Operator – po odpaleniu – zmienił tryb na „wystrzel i zapomnij”, a kierowca natychmiast odjechał z miejsca startu. MMP – w trybie automatycznym, bez ingerencji strzelca – odnalazł i zniszczył cel. Podobnie było podczas innych prób, w których symulowano różne scenariusze walki, w tym strzelano do celu stacjonarnego i ruchomego. Operator uzbrojenia odpalał pociski także wówczas, gdy Arquus Sabre był w ruchu.



Żołnierze Armée de Terre używają pocisków tego typu od ponad dwóch lat. Spółka MBDA zaprezentowała również morską odmianę. MMP przetestowano w rożnych wymagających warunkach klimatycznych. Francuzi testowali je w Dżibuti, zaś w marcu 2019 roku – na szwedzkim poligonie Vidsel, położonym tuż przy kole podbiegunowym. Panują na nim warunki arktyczne, a temperatury kształtują się w zakresie od –30°C do –15°C.

Pocisk sukcesywnie zastępuje Milany i Javeliny używane przez żołnierzy francuskich sił zbrojnych. Do 2025 roku do użytku ma trafić 400 wyrzutni i 2850 pocisków. Francuzi liczą także na sukces eksportowy i chcą znaleźć kupców szczególnie na Bliskim Wschodzie. Dla sił specjalnych MMP będą mieć jeszcze jedną zaletę, gdyż mogą być zrzucane na spadochronach i później przejmowane przez operatorów.

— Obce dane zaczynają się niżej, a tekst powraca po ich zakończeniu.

/-- The lane words on integer types (R115, R116, R119). -/
def intForm : Instr → Option LaneForm
  | .vadd d a b m => if m.ty.isF then none else
      let w := m.ty.width; some ⟨d, [a, b], w, 2, ints w (i2 fun x y => narrow w m.sat (x + y))⟩
  | .vsub d a b m => if m.ty.isF then none else
      let w := m.ty.width; some ⟨d, [a, b], w, 2, ints w (i2 fun x y => narrow w m.sat (x - y))⟩
  | .vmul d a b m => if m.ty.isF then none else
      let w := m.ty.width; some ⟨d, [a, b], w, 3, ints w (i2 fun x y => narrow w m.sat (x * y))⟩
  | .vfma d a b c m => if m.ty.isF then none else
      let w := m.ty.width; some ⟨d, [a, b, c], w, 4, ints w (i3 fun x y z => narrow w m.sat (x * y + z))⟩
  | .vfms d a b c m => if m.ty.isF then none else
      let w := m.ty.width; some ⟨d, [a, b, c], w, 4, ints w (i3 fun x y z => narrow w m.sat (x * y - z))⟩
  | .vmin d a b t => if t.isF then none else
      let w := t.width; some ⟨d, [a, b], w, 2, ints w (i2 fun x y => narrow w false (min x y))⟩
  | .vmax d a b t => if t.isF then none else
      let w := t.width; some ⟨d, [a, b], w, 2, ints w (i2 fun x y => narrow w false (max x y))⟩
  | .vabs d a t sat => if t.isF then none else
      let w := t.width; some ⟨d, [a], w, 2, ints w (i1 fun x => narrow w sat x.natAbs)⟩
  | .vneg d a t sat => if t.isF then none else
      let w := t.width; some ⟨d, [a], w, 2, ints w (i1 fun x => narrow w sat (-x))⟩
  | .vshl d a b t sat =>
      let w := t.width; some ⟨d, [a, b], w, 2, fun l => match l with
        | [x, y] => (narrow w sat (sint w x * 2 ^ min y w), 0#5)
        | _ => (0, 0#5)⟩
  | .vshr u d a b t rnd =>
      let w := t.width; some ⟨d, [a, b], w, 2, fun l => match l with
        | [x, y] => (narrow w false (quotient rnd (if u then (x : Int) else sint w x) (min y w)), 0#5)
        | _ => (0, 0#5)⟩
  | _ => none

/-- A function of one, two or three lanes. -/
def l1 (f : Nat → Nat × BitVec 5) : List Nat → Nat × BitVec 5
  | [a] => f a
  | _ => (0, 0#5)
def l2 (f : Nat → Nat → Nat × BitVec 5) : List Nat → Nat × BitVec 5
  | [a, b] => f a b
  | _ => (0, 0#5)
def l3 (f : Nat → Nat → Nat → Nat × BitVec 5) : List Nat → Nat × BitVec 5
  | [a, b, c] => f a b c
  | _ => (0, 0#5)

/-- A value of the exact operation delivered in a float type with its flags: NaN operands and invalid cases first (R38, R39),
then RoundToF and sat (R32, R33). -/
def fl (t : Ty) (rnd : Rnd) (sat : Bool) (r : FNum × Bool) : Nat × BitVec 5 := deliverOp (fmtOf t) rnd sat r
def val (t : Ty) (n : Nat) : FNum := Machine.decodeF (fmtOf t) n

/-- The least or greatest of two lanes of a float type, −0 below +0; a NaN operand gives the first NaN quieted (R116). -/
def floatPick (t : Ty) (least : Bool) (x y : Nat) : Nat × BitVec 5 :=
  let a := val t x
  let b := val t y
  let less := fun (p q : FNum) => ltX p q || (p.isZero && q.isZero && p.neg? && !q.neg?)
  if a.isNaN || b.isNaN then
    ((deliverF (fmtOf t) .rn false (quiet (if a.isNaN then a else b))).1, if a.isSNaN || b.isSNaN then 0x10#5 else 0#5)
  else ((if least then (if less b a then y else x) else (if less a b then y else x)), 0#5)

/-- The class of a float lane from its fields (R124). -/
def floatClass (t : Ty) (x : Nat) : Nat :=
  match val t x with
  | .nan b f => if (FNum.nan b f).isSNaN then 0 else 1
  | .inf b => if b then 2 else 9
  | .fin b m _ =>
    let normal := !decide (m < 2 ^ (fmtOf t).p)
    if m = 0 then (if b then 5 else 6) else if b then (if normal then 3 else 4) else if normal then 8 else 7

/-- A value times 2^k. -/
def scaleBy (k : Int) : FNum → FNum
  | .fin b m e => .fin b m (e + k)
  | .nan b f => .nan b f
  | .inf b => .inf b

Napędzany na cztery koła Arquus Sabre wywodzi się od pojazdu Sherpa Light, producent zaś zapewnia, że jest to wóz o dużej modułowości. Dzięki temu ma być gotowy do pełnienia różnego rodzaju misji i zabierania sprzętu przydatnego podczas ich realizacji. Napędzany jest silnikiem o mocy 265 koni mechanicznych i uzbrojony co najmniej dwa karabiny maszynowe: jeden kalibru 12,7 milimetra (zamontowany na obrotnicy) i 7,62 milimetra. Może być transportowany w ładowniach samolotów A400M i C-130.